Aim of the exercise » Begin at the line containing "q x).mem = s.mem := rfl" in the data below and go on through the line containing "q x).pwr = s.pwr := rfl", repeating each line exactly; include both ends and no other line.
-- Opening Marker --
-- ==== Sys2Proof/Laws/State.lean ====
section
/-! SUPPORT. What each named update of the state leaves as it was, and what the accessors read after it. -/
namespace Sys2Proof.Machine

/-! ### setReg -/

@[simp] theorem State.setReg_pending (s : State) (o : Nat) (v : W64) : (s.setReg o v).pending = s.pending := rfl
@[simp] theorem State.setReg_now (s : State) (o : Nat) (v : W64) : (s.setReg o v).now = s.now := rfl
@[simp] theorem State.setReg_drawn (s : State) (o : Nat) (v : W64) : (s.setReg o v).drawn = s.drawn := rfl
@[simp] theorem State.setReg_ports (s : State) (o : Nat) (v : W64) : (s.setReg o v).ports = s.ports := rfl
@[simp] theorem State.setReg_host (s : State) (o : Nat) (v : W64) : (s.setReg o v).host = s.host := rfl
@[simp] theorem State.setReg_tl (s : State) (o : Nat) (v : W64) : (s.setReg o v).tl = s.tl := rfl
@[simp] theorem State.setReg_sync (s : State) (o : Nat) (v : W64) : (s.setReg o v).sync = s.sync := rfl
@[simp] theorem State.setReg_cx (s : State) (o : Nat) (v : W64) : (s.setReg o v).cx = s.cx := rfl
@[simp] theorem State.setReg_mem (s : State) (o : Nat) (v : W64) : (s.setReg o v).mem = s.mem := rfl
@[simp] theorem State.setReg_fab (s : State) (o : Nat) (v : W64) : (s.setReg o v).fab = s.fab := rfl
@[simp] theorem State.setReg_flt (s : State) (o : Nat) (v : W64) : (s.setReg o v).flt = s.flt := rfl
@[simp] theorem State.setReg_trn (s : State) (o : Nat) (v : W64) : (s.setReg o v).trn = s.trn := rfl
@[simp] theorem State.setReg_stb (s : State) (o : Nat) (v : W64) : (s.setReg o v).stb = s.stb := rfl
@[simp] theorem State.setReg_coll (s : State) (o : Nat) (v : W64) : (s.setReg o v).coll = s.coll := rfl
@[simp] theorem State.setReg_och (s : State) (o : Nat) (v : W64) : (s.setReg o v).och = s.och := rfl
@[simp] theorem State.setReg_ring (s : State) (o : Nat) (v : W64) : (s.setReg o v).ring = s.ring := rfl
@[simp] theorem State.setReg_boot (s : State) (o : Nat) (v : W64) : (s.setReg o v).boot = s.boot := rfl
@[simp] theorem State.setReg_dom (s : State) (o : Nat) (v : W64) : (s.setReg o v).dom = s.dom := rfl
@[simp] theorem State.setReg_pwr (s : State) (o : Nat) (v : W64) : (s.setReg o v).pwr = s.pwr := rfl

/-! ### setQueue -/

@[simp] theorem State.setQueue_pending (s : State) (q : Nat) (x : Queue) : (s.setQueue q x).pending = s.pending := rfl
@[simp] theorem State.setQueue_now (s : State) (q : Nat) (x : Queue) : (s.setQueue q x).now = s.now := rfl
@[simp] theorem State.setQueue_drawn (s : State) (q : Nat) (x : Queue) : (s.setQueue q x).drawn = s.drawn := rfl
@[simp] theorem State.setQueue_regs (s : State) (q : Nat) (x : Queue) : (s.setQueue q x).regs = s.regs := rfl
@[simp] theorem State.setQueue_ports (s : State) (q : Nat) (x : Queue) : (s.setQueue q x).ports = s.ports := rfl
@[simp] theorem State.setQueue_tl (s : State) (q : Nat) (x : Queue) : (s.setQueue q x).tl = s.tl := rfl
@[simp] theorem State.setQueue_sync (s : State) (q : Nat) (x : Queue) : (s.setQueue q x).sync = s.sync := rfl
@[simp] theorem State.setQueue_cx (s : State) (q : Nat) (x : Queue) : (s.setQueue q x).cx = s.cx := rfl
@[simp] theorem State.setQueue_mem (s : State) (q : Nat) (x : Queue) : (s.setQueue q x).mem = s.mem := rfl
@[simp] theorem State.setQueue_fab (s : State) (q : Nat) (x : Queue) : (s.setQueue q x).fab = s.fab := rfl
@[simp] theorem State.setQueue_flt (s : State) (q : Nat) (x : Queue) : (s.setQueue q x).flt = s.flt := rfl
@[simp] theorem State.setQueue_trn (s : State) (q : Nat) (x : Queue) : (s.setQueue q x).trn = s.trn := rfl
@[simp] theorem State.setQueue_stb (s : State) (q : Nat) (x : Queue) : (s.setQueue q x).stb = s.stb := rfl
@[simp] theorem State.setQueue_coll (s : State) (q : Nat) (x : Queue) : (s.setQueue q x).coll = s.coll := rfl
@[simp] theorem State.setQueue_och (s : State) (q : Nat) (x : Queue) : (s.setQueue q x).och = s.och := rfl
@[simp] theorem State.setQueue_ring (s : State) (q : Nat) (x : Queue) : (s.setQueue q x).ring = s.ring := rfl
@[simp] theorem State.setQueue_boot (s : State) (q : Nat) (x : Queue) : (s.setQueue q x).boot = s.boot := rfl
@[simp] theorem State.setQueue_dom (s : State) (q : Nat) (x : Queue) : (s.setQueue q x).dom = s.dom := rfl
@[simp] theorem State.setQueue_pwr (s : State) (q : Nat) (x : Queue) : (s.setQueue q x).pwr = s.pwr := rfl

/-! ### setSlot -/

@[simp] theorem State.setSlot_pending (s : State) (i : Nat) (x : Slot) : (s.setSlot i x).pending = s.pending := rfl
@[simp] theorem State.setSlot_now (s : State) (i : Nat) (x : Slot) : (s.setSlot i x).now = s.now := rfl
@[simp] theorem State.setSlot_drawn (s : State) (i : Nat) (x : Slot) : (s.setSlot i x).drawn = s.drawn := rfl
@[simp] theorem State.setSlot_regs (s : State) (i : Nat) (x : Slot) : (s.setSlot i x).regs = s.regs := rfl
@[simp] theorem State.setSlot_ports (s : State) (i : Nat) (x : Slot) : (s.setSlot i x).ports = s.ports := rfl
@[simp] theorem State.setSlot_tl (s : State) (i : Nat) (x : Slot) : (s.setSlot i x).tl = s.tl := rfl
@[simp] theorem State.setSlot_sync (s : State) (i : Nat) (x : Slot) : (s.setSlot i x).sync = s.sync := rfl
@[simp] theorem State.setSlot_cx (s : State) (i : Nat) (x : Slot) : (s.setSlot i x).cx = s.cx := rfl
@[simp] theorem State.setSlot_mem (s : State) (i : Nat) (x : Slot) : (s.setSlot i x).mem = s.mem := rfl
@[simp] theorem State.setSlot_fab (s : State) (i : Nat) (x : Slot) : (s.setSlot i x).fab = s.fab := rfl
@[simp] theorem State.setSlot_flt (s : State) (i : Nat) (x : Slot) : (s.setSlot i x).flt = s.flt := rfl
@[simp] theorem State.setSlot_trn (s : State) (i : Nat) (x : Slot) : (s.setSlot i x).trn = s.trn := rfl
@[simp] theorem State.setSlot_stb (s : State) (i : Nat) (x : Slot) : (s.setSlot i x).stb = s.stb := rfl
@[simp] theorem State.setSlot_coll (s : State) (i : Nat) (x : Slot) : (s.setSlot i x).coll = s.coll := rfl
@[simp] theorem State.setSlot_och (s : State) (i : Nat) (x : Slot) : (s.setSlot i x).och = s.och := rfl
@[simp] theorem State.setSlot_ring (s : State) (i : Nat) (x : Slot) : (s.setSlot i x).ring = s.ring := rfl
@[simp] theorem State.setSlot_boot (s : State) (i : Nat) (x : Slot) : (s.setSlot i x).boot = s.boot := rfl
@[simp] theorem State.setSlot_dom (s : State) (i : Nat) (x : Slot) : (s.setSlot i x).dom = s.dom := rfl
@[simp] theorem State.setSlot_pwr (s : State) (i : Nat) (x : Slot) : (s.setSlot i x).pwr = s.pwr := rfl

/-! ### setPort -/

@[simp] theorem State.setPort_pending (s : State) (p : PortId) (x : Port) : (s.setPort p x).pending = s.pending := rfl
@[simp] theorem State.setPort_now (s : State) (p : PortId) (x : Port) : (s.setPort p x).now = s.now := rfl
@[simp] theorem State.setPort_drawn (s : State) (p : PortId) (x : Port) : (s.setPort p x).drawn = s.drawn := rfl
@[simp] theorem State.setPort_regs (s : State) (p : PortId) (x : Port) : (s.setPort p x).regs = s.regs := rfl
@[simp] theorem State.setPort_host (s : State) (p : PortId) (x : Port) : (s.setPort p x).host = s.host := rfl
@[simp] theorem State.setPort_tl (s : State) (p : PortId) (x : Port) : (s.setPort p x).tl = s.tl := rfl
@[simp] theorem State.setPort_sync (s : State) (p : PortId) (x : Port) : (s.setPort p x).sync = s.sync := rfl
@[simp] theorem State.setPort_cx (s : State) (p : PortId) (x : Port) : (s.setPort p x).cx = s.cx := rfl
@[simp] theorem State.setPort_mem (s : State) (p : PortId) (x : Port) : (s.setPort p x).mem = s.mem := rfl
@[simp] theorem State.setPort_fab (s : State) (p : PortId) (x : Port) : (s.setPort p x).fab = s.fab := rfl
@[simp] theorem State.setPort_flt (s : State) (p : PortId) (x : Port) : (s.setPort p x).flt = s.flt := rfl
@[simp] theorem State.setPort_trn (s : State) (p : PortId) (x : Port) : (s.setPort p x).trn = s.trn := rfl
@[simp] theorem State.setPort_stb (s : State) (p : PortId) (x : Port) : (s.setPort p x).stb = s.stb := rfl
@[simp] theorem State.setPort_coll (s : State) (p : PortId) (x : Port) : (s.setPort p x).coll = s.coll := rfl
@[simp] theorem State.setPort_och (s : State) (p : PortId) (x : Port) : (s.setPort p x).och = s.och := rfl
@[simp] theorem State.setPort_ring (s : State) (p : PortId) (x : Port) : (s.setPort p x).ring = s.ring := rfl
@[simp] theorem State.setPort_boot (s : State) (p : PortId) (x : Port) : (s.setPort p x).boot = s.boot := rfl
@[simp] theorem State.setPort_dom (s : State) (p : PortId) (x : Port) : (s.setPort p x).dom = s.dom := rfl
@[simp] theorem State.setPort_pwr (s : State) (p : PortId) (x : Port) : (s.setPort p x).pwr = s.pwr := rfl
-- Closing Marker --
Output of the exercise »
@[simp] theorem State.setQueue_mem (s : State) (q : Nat) (x : Queue) : (s.setQueue q x).mem = s.mem := rfl
@[simp] theorem State.setQueue_fab (s : State) (q : Nat) (x : Queue) : (s.setQueue q x).fab = s.fab := rfl
@[simp] theorem State.setQueue_flt (s : State) (q : Nat) (x : Queue) : (s.setQueue q x).flt = s.flt := rfl
@[simp] theorem State.setQueue_trn (s : State) (q : Nat) (x : Queue) : (s.setQueue q x).trn = s.trn := rfl
@[simp] theorem State.setQueue_stb (s : State) (q : Nat) (x : Queue) : (s.setQueue q x).stb = s.stb := rfl
@[simp] theorem State.setQueue_coll (s : State) (q : Nat) (x : Queue) : (s.setQueue q x).coll = s.coll := rfl
@[simp] theorem State.setQueue_och (s : State) (q : Nat) (x : Queue) : (s.setQueue q x).och = s.och := rfl
@[simp] theorem State.setQueue_ring (s : State) (q : Nat) (x : Queue) : (s.setQueue q x).ring = s.ring := rfl
@[simp] theorem State.setQueue_boot (s : State) (q : Nat) (x : Queue) : (s.setQueue q x).boot = s.boot := rfl
@[simp] theorem State.setQueue_dom (s : State) (q : Nat) (x : Queue) : (s.setQueue q x).dom = s.dom := rfl
@[simp] theorem State.setQueue_pwr (s : State) (q : Nat) (x : Queue) : (s.setQueue q x).pwr = s.pwr := rfl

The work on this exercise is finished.